Nicholas' girlfriend Lael recently returned from a bike touring, organic farming and yoga filled trip to Europe, centered on visits to France and Corsica. She met back up with Nicholas in Colorado to join him on the Colorado Trail. One small logistical issue was that when she arrived, she didn't have a bike suited for mountain riding. However, Nicholas had been busily assembling a steel 29er for her, using Craigslist and community bike shops to spice it up with just the right mix of equipment to make it trail worthy.
|Nicholas and his MacBook Air blogging machine.|
|Stamps on Nick's outgoing mail appear to suggest bicycling is forever.|
|Lael's Raleigh XXIX 29er. Note the folded spare tire tucked under the down tube.|
|A svelte, lean trail machine, much like its rider.|
|Nicholas' classic purple Pugsley carrying a full trail load.|
|A gleaming, highly polished rear rotor alludes to seasoned experience in descending mountain passes with a heavy load.|
|A Pugsley fork with narrow (100mm O.L.D.) dropouts allows for a generator hub. Check out that big 203mm rotor.|
|I greatly appreciate creatively repurposed stuff, and Nick's tea party coroplast fenders are things of beauty.
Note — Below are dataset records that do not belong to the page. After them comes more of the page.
-- ==== Sys2Proof/Machine/VecMem.lean ====
section
/-! DEFINITION. Sys2Proof/Machine/VecMem.lean: vector memory: element addresses and the decisions of the address stage (spec/02 R42, spec/08
R208 to R220), and what a cluster does with its part of a memory entry. -/

namespace Sys2Proof.Machine

/-! ### Addresses -/

/-- The kind of a memory entry: store, scratchpad, consuming load, remote through a key. -/
structure MemKind where
  store   : Bool
  scratch : Bool
  consume : Bool
  remote  : Bool
  deriving DecidableEq, Repr

/-- The memory entries of page 3, but for `vappend`, and the remote ones of page 6. -/
def Instr.memKind : Instr → Option MemKind
  | .vld _ _ | .vlds _ _ | .vldx _ _ => some ⟨false, false, false, false⟩
  | .vst _ _ | .vsts _ _ | .vstx _ _ | .vstc _ _ => some ⟨true, false, false, false⟩
  | .vlsp _ _ | .vlspx _ _ => some ⟨false, true, false, false⟩
  | .vssp _ _ | .vsspx _ _ => some ⟨true, true, false, false⟩
  | .vlspc _ _ => some ⟨false, true, true, false⟩
  | .vldc _ _ => some ⟨false, false, true, false⟩
  | .rvld _ _ => some ⟨false, false, false, true⟩
  | .rvst _ _ => some ⟨true, false, false, true⟩
  | _ => none

/-- The base of an ADR form from the operands captured in the order of its fields (R168, R208). -/
def ADR.base (o : ADR) (xs : List Word) : Word :=
  match o.t with
  | .reg _ => xs.getD 0 0 + (if o.ext.isSome then xs.getD 1 0 else 0)
  | .imm i => i.word + (if o.ext.isSome then xs.getD 0 0 else 0)

/-- The address, or scratchpad offset, of element `i` (R208, R216). -/
def elemAddr (a : Agent) (e : Entry) (i : Nat) : Word :=
  let w := Instr.vwidth e.instr
  let wb := w / 8
  let x0 := e.xs.getD 0 0
  let lanes := 16 * max 1 a.nclusters
  match e.instr with
  | .vld _ o | .vst _ o | .vldc _ o => ADR.base o e.xs + BitVec.ofNat 64 (wb * i)
  | .vstc _ _ => x0 + BitVec.ofNat 64 (wb * i)
  | .vlds _ _ | .vsts _ _ => x0 + e.xs.getD 1 0 * BitVec.ofNat 64 i
  | .vldx _ o | .vstx _ o | .vlspx _ o | .vsspx _ o => x0 + BitVec.ofNat 64 (wb * a.elem o.ext.c w i)
  | .vlsp _ o | .vssp _ o | .vlspc _ o => ADR.base o e.xs + BitVec.ofNat 64 (wb * (i / lanes))
  | .rvld _ _ | .rvst _ _ => x0 + BitVec.ofNat 64 (wb * i)
  | _ => 0

/-- The data register of a memory entry. -/
def Instr.dataReg : Instr → Reg
  | .vld _ o | .vst _ o | .vldc _ o | .vlsp _ o | .vssp _ o | .vlspc _ o => o.a
  | .vlds _ o | .vsts _ o | .vldx _ o | .vstx _ o | .vlspx _ o | .vsspx _ o | .vstc _ o => o.a
  | .vappend _ o => o.a
  | .rvld _ o | .rvst _ o => o.a
  | _ => 0

/-! ### The address stage -/

/-- One element's decision: its address and a place, or the cause (R209, R217). -/
structure Probe where
  i    : Nat
  addr : Word
  res  : Except Nat Lane

/-- The checks of one element. -/
def State.probeElem (s : State) (e : Entry) (k : MemKind) (i : Nat) (addr : Word) : Probe × State :=
  let wb := Instr.vwidth e.instr / 8
  if k.scratch then
    let r : Except Nat Lane :=
      if s.laneBytes s.me.loc s.me.rid < addr.toNat + wb then .error 0x0C
      else if addr.toNat % wb != 0 then .error 0x04
      else .ok ⟨i, addr.toNat, 0, 0, false, none⟩
    (⟨i, addr, r⟩, s)
  else if k.remote then
    -- steps 2 and 3 of spec/11 R312, over the window offset
    let o := (e.xs.getD 0 0).toNat + wb * i
    let r : Except Nat Lane :=
      if getField e.key 128 40 < o + wb then .error 0x08
      else if (getField e.key 64 64 + o) % wb != 0 then .error 0x04
      else .ok ⟨i, o, 0, 0, false, none⟩
    (⟨i, addr, r⟩, s)
  else if addr.toNat % wb != 0 then (⟨i, addr, .error 0x04⟩, s)
  else match s.translate s.mySpace addr.toNat (if k.store then .write else .read) with
    | (.error c, s) => (⟨i, addr, .error c⟩, s)
    | (.ok (pa, v), s) => (⟨i, addr, .ok ⟨i, pa, v.key, 0, false, none⟩⟩, s)

/-- The checks of some elements, ascending. -/
def State.probeAll (s : State) (e : Entry) (k : MemKind) : List Nat → List Probe × State
  | [] => ([], s)
  | i :: t =>
    let p := s.probeElem e k i (elemAddr s.me e i)
    let r := p.2.probeAll e k t
    (p.1 :: r.1, r.2)

/-- An element that faults. -/
def Probe.bad (p : Probe) : Bool := match p.res with | .error _ => true | .ok _ => false

/-- The cause of an element, 0 without one. -/
def Probe.cause (p : Probe) : Nat := match p.res with | .error c => c | .ok _ => 0

/-- The lane of an element. -/
def Probe.lane (p : Probe) : Lane := match p.res with | .error c => ⟨p.i, 0, 0, c, false, none⟩ | .ok l => l

/-- The type-3 debug entries that match an element (spec/19 R446). -/
def State.elemMatches (s : State) (k : MemKind) (wb : Nat) (p : Probe) : List DebugEntry :=
  if k.scratch || k.remote || p.bad then []
  else (s.debugFor s.me).filter fun d =>
    d.ty == 3 && (if k.store then d.wr else d.rd) && d.hits p.addr.toNat wb
      && (d.clusters == 0 || d.clusters.testBit (s.me.clusters.getD (s.me.homeCluster p.i) 0))

/-- A stop of the vector stream at an entry's element: the lowest entry wins, and within it the lowest element (R43). -/
def Agent.stopAt (a : Agent) (elem : Nat) (t : Trap) : Agent :=
  match a.vstop with
  | none => { a with vstop := some ⟨t.seq, elem, t, false⟩ }
  | some v => if t.seq < v.seq || (t.seq == v.seq && decide (elem < v.elem)) then { a with vstop := some ⟨t.seq, elem, t, false⟩ } else a

/-- An address-stage trap of an element (R209). -/
def Entry.elemTrap (e : Entry) (cause : Nat) (addr : Word) (i : Nat) : Trap := e.trap cause addr (BitVec.ofNat 64 (i * 2 ^ 32))

/-- Replace the entry of a sequence number. -/
def Agent.putEntry (a : Agent) (e : Entry) : Agent := { a with queue := mapIf (fun q => q.seq == e.seq) (fun _ => e) a.queue }

/-- Watch records of an entry's elements, and the first element whose match stops it: the entries of it that are to watch leave their records too (spec/19
R446, R447). -/
def State.debugElems (s : State) (k : MemKind) (wb : Nat) : List Probe → Option (Probe × List DebugEntry) × State
  | [] => (none, s)
  | p :: t =>
    let es := s.elemMatches k wb p
    let stops := es.filter fun d => !d.watch
    let s := s.watches s.me p.addr p.i (es.filter DebugEntry.watch)
    if !stops.isEmpty then (some (p, stops), s) else s.debugElems k wb t

/-- The entry has its places and passes. -/
def State.passEntry (s : State) (e : Entry) : State := s.upd fun a => a.putEntry { e with passed := true }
The bottle carries denatured alcohol to fuel a home-built beer can stove.|
|Our little mountain bike ballerina says goodbye on the way to dance class.|
At the top of Chatfield Dam, with Waterton Canyon in sight, we parted ways. Although they undoubtedly had the rest of the day of riding ahead of them, I knew my considerably less fit, old guy limitations and didn't want to exceed them. With loaded bikes, they wheeled away toward the mountains and adventure. All of us who stayed behind wish them luck and discovery along the trail.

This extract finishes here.